▶ [ASSIGNED TASK]: Within the records below is a range that opens at the line with "have hnot : (Conv.next" and closes at the line with "have hline : line s = convertDone". Return that range word for word, both ends included, and only that range.

▶ [EXERCISE DATA]:

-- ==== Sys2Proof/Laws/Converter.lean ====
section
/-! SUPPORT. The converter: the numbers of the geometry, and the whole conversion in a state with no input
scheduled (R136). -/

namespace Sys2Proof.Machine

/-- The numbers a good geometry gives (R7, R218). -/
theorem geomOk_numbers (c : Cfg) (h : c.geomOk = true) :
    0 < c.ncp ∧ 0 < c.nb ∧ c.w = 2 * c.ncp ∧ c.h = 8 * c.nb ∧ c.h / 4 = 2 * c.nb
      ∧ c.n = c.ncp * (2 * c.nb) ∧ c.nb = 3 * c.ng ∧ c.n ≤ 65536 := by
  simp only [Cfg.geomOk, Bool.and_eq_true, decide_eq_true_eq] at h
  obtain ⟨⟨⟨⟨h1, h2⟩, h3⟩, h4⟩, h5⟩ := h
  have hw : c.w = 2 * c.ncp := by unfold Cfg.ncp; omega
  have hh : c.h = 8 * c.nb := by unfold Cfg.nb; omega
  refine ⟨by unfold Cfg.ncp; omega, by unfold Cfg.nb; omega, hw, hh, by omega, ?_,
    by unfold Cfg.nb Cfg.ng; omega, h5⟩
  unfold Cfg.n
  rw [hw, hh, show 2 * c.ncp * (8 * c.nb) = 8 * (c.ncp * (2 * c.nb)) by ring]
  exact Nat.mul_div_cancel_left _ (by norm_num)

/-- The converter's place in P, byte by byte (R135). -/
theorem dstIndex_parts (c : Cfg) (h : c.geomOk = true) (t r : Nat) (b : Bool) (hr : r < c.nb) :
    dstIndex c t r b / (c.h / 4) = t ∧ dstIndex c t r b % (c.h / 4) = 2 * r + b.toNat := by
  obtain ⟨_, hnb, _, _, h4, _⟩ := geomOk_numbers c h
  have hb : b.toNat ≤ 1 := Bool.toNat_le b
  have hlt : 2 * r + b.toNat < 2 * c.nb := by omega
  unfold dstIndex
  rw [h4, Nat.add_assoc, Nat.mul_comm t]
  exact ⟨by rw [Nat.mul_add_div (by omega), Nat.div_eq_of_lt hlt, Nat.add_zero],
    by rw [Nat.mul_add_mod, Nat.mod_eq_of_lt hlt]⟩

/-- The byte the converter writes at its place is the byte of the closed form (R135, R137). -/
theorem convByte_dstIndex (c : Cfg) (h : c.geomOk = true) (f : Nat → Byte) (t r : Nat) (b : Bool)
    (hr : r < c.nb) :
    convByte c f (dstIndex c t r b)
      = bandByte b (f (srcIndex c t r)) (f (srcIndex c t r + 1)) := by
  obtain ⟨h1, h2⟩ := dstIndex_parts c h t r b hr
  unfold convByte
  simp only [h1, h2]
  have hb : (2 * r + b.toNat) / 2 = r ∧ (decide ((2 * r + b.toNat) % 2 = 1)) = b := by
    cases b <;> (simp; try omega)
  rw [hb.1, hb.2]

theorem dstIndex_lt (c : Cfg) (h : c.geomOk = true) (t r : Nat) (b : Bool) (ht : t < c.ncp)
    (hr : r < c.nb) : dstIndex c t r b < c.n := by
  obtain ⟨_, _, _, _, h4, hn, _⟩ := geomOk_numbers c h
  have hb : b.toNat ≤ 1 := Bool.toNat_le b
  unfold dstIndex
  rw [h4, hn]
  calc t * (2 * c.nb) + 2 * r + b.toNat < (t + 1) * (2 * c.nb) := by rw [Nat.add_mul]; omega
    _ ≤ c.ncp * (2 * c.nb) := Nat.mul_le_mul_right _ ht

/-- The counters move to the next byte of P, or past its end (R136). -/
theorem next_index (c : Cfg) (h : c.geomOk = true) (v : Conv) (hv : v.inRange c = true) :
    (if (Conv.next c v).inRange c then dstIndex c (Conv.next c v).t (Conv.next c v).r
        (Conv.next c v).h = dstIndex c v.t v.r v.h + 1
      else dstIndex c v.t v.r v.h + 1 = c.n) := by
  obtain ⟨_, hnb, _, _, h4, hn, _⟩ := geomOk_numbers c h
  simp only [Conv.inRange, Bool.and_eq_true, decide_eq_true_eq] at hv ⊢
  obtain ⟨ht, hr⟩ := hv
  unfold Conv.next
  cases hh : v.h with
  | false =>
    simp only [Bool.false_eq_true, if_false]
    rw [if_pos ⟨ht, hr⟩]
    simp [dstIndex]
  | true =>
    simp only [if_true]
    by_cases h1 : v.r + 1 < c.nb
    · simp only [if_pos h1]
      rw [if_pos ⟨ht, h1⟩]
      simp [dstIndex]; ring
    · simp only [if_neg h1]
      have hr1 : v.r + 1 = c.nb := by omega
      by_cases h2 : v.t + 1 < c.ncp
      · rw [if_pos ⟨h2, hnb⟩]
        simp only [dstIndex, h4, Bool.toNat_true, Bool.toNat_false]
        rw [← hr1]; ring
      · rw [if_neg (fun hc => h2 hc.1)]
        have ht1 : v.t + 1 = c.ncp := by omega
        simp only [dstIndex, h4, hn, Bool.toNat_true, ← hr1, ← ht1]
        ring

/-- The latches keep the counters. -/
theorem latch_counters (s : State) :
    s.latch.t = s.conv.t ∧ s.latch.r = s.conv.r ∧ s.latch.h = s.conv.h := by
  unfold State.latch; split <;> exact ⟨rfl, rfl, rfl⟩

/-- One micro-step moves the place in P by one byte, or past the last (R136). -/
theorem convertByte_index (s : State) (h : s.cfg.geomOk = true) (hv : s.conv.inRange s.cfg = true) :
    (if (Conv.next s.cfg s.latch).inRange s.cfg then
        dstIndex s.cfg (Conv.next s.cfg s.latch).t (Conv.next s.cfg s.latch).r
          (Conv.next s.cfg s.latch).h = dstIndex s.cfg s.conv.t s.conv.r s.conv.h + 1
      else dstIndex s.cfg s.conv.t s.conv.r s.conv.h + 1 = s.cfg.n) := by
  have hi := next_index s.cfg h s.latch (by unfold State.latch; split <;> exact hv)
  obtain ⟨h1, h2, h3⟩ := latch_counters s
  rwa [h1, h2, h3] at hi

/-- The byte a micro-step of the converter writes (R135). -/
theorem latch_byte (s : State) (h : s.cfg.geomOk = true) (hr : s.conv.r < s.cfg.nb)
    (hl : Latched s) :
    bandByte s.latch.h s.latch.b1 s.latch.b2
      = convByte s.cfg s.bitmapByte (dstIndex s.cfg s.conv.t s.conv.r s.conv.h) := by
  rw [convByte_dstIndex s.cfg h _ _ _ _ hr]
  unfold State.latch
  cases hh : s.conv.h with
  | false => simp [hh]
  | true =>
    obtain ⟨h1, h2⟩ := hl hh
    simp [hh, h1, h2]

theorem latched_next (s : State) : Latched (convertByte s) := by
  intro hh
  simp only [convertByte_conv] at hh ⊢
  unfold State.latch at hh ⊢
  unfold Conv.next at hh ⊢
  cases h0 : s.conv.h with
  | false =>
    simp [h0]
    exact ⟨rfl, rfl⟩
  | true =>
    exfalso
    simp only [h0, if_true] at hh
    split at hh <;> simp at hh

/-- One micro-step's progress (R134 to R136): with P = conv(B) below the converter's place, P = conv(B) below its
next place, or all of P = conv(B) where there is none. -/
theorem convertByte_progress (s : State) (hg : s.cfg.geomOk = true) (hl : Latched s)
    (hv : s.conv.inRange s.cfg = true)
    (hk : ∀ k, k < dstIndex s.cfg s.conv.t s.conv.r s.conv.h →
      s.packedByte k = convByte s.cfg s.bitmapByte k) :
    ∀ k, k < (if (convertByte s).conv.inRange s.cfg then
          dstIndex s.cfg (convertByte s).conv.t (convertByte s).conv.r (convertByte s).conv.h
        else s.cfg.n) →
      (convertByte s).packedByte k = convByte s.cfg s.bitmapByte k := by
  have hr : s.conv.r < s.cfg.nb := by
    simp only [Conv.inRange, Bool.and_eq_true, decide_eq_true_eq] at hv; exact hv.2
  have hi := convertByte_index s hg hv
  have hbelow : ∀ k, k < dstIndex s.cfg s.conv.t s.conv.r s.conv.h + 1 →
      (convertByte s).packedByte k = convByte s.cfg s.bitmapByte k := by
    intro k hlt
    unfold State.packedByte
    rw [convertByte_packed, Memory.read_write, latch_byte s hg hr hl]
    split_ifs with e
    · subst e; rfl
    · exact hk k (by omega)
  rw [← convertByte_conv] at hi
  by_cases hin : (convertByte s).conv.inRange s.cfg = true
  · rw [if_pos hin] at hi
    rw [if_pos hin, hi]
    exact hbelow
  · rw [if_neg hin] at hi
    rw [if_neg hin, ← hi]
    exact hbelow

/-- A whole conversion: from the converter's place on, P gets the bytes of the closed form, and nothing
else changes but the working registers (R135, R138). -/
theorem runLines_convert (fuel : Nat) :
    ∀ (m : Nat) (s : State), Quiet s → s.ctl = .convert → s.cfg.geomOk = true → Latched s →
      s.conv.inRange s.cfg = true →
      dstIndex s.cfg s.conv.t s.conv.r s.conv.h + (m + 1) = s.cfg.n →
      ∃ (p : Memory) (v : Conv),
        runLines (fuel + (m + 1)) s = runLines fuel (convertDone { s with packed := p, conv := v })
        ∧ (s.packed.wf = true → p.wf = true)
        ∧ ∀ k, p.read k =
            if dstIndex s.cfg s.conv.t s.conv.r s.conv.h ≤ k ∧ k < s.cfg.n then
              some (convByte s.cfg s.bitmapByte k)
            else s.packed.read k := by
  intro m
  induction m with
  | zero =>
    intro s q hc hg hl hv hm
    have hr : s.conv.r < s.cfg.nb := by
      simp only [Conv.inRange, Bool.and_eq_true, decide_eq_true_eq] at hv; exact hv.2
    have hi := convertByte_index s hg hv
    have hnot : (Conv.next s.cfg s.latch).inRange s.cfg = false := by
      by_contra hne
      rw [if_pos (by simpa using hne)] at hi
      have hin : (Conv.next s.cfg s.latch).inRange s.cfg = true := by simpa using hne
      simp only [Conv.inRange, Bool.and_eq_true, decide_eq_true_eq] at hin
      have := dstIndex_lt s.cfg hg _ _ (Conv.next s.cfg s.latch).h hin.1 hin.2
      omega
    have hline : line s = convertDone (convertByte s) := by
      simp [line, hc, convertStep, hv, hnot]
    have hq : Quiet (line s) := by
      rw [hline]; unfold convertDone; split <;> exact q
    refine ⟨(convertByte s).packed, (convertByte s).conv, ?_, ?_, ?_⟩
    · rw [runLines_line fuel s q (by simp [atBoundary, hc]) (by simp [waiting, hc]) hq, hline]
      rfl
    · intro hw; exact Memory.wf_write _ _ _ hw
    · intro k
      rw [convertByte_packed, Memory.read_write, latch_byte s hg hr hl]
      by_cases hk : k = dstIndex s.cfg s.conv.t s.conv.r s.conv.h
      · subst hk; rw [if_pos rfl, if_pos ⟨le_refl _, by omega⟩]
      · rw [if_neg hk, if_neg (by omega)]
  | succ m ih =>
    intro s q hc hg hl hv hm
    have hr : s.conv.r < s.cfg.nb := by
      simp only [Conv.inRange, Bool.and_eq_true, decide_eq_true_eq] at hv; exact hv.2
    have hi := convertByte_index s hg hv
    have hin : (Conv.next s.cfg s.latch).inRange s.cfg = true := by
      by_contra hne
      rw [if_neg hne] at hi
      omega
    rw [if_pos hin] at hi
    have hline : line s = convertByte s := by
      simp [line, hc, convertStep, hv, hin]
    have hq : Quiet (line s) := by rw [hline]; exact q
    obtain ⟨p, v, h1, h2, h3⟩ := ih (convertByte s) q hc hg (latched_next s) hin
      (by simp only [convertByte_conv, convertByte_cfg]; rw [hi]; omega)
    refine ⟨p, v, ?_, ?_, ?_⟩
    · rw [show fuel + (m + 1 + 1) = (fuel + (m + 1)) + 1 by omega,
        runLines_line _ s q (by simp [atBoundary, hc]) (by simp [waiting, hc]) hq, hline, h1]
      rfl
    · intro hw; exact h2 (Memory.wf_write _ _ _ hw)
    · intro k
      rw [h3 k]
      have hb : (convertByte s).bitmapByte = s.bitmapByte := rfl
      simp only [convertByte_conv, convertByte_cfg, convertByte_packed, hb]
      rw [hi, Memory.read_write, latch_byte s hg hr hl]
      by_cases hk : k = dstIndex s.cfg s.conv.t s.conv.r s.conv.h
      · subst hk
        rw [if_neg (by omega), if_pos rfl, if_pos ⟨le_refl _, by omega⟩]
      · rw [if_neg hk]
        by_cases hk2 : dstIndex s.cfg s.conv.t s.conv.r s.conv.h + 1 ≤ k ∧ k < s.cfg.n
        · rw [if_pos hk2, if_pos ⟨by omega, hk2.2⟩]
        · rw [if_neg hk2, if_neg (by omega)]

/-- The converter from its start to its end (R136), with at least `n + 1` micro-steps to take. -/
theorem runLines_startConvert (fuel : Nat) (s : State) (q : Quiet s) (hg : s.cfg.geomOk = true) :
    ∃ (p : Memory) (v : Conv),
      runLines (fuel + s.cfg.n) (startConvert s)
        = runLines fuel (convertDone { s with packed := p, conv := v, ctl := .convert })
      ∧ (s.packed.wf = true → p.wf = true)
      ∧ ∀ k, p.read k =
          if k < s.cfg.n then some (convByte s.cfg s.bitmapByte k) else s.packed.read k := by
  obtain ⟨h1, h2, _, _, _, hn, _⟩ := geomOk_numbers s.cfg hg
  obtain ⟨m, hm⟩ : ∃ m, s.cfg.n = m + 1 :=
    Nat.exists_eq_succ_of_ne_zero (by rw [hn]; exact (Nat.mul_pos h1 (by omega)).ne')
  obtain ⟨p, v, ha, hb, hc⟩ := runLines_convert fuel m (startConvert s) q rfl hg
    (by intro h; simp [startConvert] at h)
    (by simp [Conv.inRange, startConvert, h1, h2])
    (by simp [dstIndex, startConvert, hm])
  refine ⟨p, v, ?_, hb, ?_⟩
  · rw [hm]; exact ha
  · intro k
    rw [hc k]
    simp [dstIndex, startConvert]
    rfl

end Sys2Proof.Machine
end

* * *

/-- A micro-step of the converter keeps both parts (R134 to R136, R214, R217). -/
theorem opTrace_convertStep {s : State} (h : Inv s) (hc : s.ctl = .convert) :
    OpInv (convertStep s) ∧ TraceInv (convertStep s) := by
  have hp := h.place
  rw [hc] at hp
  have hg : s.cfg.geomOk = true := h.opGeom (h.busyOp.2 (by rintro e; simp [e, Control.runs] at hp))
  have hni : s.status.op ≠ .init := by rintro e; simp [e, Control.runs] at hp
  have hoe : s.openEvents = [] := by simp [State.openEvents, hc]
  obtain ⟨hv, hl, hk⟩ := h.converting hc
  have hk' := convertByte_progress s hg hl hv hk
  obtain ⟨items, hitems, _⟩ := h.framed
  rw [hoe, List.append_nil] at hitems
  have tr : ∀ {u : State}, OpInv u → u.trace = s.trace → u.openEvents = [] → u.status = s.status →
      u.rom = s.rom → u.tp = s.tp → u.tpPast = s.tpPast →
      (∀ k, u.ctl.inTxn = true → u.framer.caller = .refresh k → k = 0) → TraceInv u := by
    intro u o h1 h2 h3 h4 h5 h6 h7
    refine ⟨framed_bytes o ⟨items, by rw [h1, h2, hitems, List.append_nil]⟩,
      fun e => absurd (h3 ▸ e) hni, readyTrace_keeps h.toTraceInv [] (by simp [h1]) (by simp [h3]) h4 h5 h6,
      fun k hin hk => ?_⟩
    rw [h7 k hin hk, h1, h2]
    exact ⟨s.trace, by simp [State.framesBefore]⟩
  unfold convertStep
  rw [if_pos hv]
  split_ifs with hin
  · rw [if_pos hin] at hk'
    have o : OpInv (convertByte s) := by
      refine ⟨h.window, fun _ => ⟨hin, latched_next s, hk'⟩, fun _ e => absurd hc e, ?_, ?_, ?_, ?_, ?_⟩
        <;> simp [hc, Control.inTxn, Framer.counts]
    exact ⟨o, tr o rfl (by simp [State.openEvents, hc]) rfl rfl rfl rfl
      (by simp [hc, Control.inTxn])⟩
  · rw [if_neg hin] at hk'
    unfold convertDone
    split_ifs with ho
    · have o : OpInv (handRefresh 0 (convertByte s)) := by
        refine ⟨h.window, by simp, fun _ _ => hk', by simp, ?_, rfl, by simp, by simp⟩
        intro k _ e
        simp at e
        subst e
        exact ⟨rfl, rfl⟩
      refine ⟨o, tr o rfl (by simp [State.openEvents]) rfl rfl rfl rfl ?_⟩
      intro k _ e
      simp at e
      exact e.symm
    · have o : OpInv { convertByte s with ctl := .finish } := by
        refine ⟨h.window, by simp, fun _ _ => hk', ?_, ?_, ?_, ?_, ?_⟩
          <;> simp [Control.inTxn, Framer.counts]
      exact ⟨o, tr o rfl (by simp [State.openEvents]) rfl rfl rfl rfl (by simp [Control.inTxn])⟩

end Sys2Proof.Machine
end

▶ [TASK RESULT]:
    have hnot : (Conv.next s.cfg s.latch).inRange s.cfg = false := by
      by_contra hne
      rw [if_pos (by simpa using hne)] at hi
      have hin : (Conv.next s.cfg s.latch).inRange s.cfg = true := by simpa using hne
      simp only [Conv.inRange, Bool.and_eq_true, decide_eq_true_eq] at hin
      have := dstIndex_lt s.cfg hg _ _ (Conv.next s.cfg s.latch).h hin.1 hin.2
      omega
    have hline : line s = convertDone (convertByte s) := by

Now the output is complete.